The spectral change computing unit is used for the acoustic feature sequence vector that goes out according to said extracted, calculates the spectral change of above-mentioned tested speech,

Wherein, the spectral change of the tested speech that above-mentioned weight calculation unit calculates according to above-mentioned spectral change computing unit is calculated above-mentioned weight.

5. the demo plant of identified by speaking person according to claim 4, wherein, above-mentioned spectral change computing unit is used for:

According to every frame and its characteristic distance between the consecutive frame on the time series of the acoustic feature sequence vector of above-mentioned tested speech, calculate the spectral change of above-mentioned tested speech.

6. the demo plant of identified by speaking person according to claim 5, wherein, with the mean value tolerance of every frame of the acoustic feature sequence vector of above-mentioned tested speech and its characteristic distance between the consecutive frame on the time series as the spectral change of above-mentioned tested speech at this frame.

7. the demo plant of identified by speaking person according to claim 4, wherein, above-mentioned spectral change computing unit is used for:

According to every frame and its characteristic distance between the frame of the adjacent node on the above-mentioned coupling path of the acoustic feature sequence vector of above-mentioned tested speech, calculate the spectral change of above-mentioned tested speech.

8. the demo plant of identified by speaking person according to claim 7, wherein, with the mean value tolerance of every frame of the acoustic feature sequence vector of above-mentioned tested speech and its characteristic distance between the frame of the adjacent node on the coupling path as the spectral change of above-mentioned tested speech at this frame.

9. the demo plant of identified by speaking person according to claim 4, wherein, above-mentioned spectral change computing unit is used for:

Calculate the spectral change of above-mentioned tested speech according to code book.

10. the demo plant of identified by speaking person according to claim 9, wherein, above-mentioned spectral change computing unit is used for:

With immediate code word in the above-mentioned code book is that every frame of the acoustic feature sequence vector of above-mentioned tested speech makes marks;

To above-mentioned tested speech segmentation, wherein make all frames in a section all have identical mark according to above-mentioned mark; And

Calculate the length of each section, wherein the length of each section is measured spectral change as each frame corresponding with this section.

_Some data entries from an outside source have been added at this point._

-- ==== Sys2Proof/Machine/CommandQueue.lean ====
section
/-! DEFINITION. The command queue: what the access at its head is (R110, R114), its reply, and the end of a
command's execution (R116, R117, R120, R121). -/

namespace Sys2Proof.Machine

def setMgmt (m : Management) (s : State) : State := { s with mgmt := m }

/-! ### The head -/

/-- The areas of the aperture map that serve area reads (Table 6-1). -/
inductive Area where
  | status
  | active
  | staging
  | hold
  deriving DecidableEq, Repr

/-- The first offset of an area. -/
def Area.start : Area → Nat
  | .status => 0x1000
  | .active => 0x2000
  | .staging => 0x3000
  | .hold => 0x5000

/-- The last offset of an area. -/
def Area.last : Area → Nat
  | .status => 0x107F
  | .active => 0x2FFF
  | .staging => 0x3FFF
  | .hold => 0x51FF

/-- Whether the offsets [o, o + n − 1] lie in [first, last]. -/
def liesIn (o n first last : Nat) : Bool :=
  first ≤ o && o + n - 1 ≤ last

/-- What an access is once it begins execution (R110, R114). -/
inductive Access where
  /-- From a unit outside the manager set. -/
  | notManager
  /-- A command write; its payload is the command block. -/
  | command (block : List Byte)
  /-- An area read of `n` bytes at offset `o`. -/
  | read (area : Area) (o n : Nat)
  /-- A notice pop. -/
  | pop
  /-- Anything else: outside the map. -/
  | unsupported
  deriving DecidableEq, Repr

/-- The area that serves a READ of `n` bytes at offset `o`, if one does. -/
def areaOf (o n : Nat) : Option Area :=
  [Area.status, .active, .staging, .hold].find? fun a => liesIn o n a.start a.last

/-- The access an access slot is, by the manager check and then Table 6-1 (R110, R114). -/
def classify (managers : UnitSet) (slot : CommandSlot) : Access :=
  let n := slot.length.toNat
  if UnitSet.holds managers slot.source = false then .notManager
  else if slot.kind = .writeAck then
    if liesIn slot.offset n 0x0000 0x00FF then .command slot.payload else .unsupported
  else if slot.kind = .read then
    if slot.offset = 0x4000 ∧ n = 32 then .pop
    else
      match areaOf slot.offset n with
      | some area => .read area slot.offset n
      | none => .unsupported
  else .unsupported

/-- The head of the command queue when its execution may begin: it is WAITING, and no release is still
executing (R77, R116). -/
def waitingHead (s : State) : Option CommandSlot :=
  if s.hold.release.isSome then none
  else
    match s.mgmt.queue with
    | [] => none
    | slot :: _ => if slot.state = .waiting then some slot else none

/-- What the head is when its execution may begin. -/
def headAccess (s : State) : Option Access :=
  (waitingHead s).map (classify s.mgmt.managers)

/-- The command the head carries, when its execution may begin and it is a command write; the inner
option is none when the block is MALFORMED (R119). -/
def headCommand (s : State) : Option (Option (CommandCode × List Byte)) :=
  match headAccess s with
  | some (.command block) => some (parseBlock block)
  | _ => none

/-! ### The end of an execution -/

/-- The state of the head slot changes. -/
def setHeadState (st : SlotState) (s : State) : State :=
  match s.mgmt.queue with
  | [] => s
  | slot :: rest => setMgmt { s.mgmt with queue := { slot with state := st } :: rest } s

/-- Whether a result lets a batch go on, and carries failure index 0 (R120, R121). -/
def ResultCode.ok (c : ResultCode) : Bool := c = .done || c = .accepted

/-- The reply of an executed command write (R117, R120). -/
def commandReply (r : Result) (index : Nat) : AccessReply :=
  ⟨.ok, resultBytes r index, false⟩

/-- The head goes to ANSWER_READY with the result of its command write. -/
def answerHead (r : Result) (index : Nat) (s : State) : State :=
  setHeadState (.answerReady (commandReply r index)) s

/-- The failure index of a single command (R120). -/
def singleIndex (r : Result) : Nat := if r.code.ok then 0 else 1

/-- A RELEASE ends: its result is delivered to the head that carries it, a single command or a batch
member, unless a port-down of U has emptied the command queue since (R77, R79, R121). -/
def endRelease (r : Result) (s : State) : State :=
  let delivers := s.hold.release.any (·.delivers)
  let s := setHold { s.hold with release := none } s
  if delivers then
    match s.mgmt.queue with
    | [] => s
    | slot :: _ =>
      match slot.state with
      | .executing => answerHead r (singleIndex r) s
      | .executingBatch run =>
        if r.code.ok then
          if run.todo = [] then answerHead r 0 s
          else setHeadState (.executingBatch { run with index := run.index + 1, last := r }) s
        else answerHead r run.index s
      | _ => s
  else s

end Sys2Proof.Machine
end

11. according to the demo plant of claim 3 or 4 described identified by speaking person, wherein, above-mentioned weight calculation unit comprises:

The spectral change computing unit is used for the acoustic feature sequence vector according to above-mentioned speaker template, calculates the spectral change of above-mentioned speaker template,

Wherein, the spectral change of the speaker template that above-mentioned weight calculation unit calculates according to above-mentioned spectral change computing unit is calculated above-mentioned weight.

12. the demo plant of identified by speaking person according to claim 11, wherein, above-mentioned spectral change computing unit is used for:

According to every frame and its characteristic distance between the consecutive frame on the time series of above-mentioned speaker template, calculate the spectral change of above-mentioned speaker template.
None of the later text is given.